_WORK REQUEST_: Find the line with "releaseStamp : Option Nat" in the entries below, then reproduce it and every line after it down to and including the line with "(x : DataState)", exactly.

=-=-=

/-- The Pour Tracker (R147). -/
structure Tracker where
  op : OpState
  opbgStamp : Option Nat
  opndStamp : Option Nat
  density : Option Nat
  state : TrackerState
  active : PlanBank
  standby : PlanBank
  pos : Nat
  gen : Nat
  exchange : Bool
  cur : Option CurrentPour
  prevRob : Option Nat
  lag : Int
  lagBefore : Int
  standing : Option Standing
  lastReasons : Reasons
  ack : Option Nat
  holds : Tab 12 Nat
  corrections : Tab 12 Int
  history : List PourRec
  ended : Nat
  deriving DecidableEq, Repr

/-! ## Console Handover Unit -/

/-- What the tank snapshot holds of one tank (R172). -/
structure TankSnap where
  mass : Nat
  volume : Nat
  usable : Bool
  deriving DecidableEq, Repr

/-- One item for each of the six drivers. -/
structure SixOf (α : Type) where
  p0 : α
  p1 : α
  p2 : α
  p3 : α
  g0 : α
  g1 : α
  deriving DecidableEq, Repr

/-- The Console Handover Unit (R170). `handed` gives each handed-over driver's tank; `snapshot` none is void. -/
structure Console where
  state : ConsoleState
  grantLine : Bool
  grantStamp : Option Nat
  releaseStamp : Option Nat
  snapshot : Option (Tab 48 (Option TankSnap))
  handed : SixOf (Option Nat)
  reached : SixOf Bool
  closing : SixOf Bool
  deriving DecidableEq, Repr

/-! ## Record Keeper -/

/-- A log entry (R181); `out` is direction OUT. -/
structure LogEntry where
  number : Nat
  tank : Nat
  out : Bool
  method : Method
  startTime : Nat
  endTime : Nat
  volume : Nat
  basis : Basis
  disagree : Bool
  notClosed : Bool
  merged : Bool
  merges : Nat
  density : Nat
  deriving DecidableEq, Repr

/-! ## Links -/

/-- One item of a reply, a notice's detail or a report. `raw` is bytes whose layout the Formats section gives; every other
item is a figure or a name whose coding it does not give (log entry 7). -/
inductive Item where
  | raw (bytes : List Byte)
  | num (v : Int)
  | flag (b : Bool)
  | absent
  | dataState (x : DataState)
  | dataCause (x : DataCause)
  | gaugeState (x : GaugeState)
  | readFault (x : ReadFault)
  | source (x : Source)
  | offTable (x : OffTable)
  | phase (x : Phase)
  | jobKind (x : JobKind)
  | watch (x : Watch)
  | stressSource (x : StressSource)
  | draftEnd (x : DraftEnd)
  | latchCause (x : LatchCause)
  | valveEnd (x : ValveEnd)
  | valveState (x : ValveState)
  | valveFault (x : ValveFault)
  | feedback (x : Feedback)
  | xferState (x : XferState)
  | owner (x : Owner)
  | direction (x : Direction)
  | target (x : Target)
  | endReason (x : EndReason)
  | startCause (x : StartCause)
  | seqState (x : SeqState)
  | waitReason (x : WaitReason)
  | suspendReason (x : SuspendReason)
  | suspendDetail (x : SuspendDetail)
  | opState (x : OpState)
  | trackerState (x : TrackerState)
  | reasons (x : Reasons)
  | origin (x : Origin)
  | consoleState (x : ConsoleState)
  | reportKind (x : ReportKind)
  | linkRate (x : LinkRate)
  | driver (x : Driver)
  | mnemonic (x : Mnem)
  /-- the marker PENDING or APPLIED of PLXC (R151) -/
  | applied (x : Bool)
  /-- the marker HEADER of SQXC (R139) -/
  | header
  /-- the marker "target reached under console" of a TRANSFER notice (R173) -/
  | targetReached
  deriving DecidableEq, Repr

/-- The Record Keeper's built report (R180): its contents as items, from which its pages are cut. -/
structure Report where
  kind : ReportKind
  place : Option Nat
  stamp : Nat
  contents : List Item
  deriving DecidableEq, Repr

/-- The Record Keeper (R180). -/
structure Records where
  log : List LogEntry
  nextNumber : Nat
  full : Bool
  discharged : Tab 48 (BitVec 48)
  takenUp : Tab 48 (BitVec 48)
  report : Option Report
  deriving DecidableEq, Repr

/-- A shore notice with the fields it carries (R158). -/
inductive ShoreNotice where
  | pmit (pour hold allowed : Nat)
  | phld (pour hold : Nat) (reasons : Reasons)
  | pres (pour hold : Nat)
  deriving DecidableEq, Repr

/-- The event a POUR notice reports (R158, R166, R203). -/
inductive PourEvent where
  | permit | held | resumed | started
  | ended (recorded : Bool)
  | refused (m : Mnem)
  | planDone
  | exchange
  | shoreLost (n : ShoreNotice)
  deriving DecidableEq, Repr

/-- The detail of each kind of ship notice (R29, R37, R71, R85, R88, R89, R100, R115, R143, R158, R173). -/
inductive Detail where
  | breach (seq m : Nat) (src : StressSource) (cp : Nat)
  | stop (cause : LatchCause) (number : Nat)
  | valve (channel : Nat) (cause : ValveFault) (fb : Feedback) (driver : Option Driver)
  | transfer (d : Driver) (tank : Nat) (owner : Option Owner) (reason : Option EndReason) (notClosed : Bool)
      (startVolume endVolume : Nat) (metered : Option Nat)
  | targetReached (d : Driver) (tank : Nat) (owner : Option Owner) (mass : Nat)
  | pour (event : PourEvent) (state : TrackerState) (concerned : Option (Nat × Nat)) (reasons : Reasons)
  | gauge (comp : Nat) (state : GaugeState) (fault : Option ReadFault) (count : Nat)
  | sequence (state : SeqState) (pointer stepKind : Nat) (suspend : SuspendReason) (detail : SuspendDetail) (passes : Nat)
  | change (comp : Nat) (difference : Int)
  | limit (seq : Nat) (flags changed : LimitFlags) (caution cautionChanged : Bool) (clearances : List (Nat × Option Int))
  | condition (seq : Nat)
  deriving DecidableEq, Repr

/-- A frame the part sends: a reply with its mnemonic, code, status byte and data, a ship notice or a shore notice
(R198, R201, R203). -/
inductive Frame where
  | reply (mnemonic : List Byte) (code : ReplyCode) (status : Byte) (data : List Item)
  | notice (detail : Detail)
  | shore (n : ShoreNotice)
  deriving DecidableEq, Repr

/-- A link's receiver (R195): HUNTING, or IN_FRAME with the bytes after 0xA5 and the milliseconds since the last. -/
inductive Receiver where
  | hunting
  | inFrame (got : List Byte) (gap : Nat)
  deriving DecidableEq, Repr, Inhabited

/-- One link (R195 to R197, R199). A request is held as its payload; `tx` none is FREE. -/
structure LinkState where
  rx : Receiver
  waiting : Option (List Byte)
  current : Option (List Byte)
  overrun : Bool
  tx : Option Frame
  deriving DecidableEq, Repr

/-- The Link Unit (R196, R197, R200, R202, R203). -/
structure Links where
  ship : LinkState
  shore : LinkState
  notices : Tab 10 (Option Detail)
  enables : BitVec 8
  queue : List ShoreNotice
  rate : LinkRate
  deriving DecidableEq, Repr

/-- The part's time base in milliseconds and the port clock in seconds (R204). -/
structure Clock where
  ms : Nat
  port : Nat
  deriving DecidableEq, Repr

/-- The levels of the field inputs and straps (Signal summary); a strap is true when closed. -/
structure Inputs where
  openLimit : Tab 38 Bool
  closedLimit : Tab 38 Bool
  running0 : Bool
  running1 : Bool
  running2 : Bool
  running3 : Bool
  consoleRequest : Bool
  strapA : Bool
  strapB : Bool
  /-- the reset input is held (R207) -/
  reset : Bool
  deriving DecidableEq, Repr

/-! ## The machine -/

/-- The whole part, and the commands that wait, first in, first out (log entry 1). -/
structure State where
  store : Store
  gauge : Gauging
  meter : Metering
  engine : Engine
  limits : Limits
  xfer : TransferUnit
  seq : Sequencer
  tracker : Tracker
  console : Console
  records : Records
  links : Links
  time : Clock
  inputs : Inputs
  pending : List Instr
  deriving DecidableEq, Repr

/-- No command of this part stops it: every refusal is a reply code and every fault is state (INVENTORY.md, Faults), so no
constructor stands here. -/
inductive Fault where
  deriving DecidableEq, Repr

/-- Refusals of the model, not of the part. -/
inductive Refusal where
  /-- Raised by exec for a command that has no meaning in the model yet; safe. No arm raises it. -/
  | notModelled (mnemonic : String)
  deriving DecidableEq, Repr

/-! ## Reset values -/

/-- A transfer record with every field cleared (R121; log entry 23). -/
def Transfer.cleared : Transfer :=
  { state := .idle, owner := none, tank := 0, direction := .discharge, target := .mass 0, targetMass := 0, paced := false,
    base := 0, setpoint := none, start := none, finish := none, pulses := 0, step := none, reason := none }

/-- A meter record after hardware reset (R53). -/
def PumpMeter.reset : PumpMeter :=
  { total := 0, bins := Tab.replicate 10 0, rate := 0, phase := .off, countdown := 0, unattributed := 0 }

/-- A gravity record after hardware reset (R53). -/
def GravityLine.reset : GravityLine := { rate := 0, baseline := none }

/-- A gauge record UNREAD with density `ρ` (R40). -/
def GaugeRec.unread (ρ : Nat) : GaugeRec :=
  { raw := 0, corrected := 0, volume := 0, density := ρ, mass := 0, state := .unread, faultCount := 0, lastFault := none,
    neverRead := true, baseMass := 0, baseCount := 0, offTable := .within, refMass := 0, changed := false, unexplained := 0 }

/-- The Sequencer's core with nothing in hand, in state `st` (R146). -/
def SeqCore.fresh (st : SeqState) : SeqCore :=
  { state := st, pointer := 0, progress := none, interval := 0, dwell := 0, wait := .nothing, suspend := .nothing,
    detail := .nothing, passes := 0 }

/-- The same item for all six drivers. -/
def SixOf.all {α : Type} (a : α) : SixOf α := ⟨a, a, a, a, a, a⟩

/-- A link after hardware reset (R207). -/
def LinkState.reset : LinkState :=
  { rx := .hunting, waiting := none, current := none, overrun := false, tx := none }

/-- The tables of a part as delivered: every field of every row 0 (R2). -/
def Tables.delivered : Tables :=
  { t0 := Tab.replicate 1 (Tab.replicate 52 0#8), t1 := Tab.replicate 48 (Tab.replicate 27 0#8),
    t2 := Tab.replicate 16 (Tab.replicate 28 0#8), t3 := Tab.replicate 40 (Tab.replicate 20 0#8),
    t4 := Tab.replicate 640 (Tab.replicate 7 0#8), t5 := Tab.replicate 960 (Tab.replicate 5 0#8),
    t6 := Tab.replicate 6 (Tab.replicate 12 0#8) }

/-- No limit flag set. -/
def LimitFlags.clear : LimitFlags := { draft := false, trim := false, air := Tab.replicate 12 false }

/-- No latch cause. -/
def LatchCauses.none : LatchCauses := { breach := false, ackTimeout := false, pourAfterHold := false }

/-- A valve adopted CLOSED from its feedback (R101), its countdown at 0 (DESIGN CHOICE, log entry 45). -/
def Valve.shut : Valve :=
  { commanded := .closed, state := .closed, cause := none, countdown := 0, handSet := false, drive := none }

=-=-=

_RESULT OF THE TASK_:
  releaseStamp : Option Nat
  snapshot : Option (Tab 48 (Option TankSnap))
  handed : SixOf (Option Nat)
  reached : SixOf Bool
  closing : SixOf Bool
  deriving DecidableEq, Repr

/-! ## Record Keeper -/

/-- A log entry (R181); `out` is direction OUT. -/
structure LogEntry where
  number : Nat
  tank : Nat
  out : Bool
  method : Method
  startTime : Nat
  endTime : Nat
  volume : Nat
  basis : Basis
  disagree : Bool
  notClosed : Bool
  merged : Bool
  merges : Nat
  density : Nat
  deriving DecidableEq, Repr

/-! ## Links -/

/-- One item of a reply, a notice's detail or a report. `raw` is bytes whose layout the Formats section gives; every other
item is a figure or a name whose coding it does not give (log entry 7). -/
inductive Item where
  | raw (bytes : List Byte)
  | num (v : Int)
  | flag (b : Bool)
  | absent
  | dataState (x : DataState)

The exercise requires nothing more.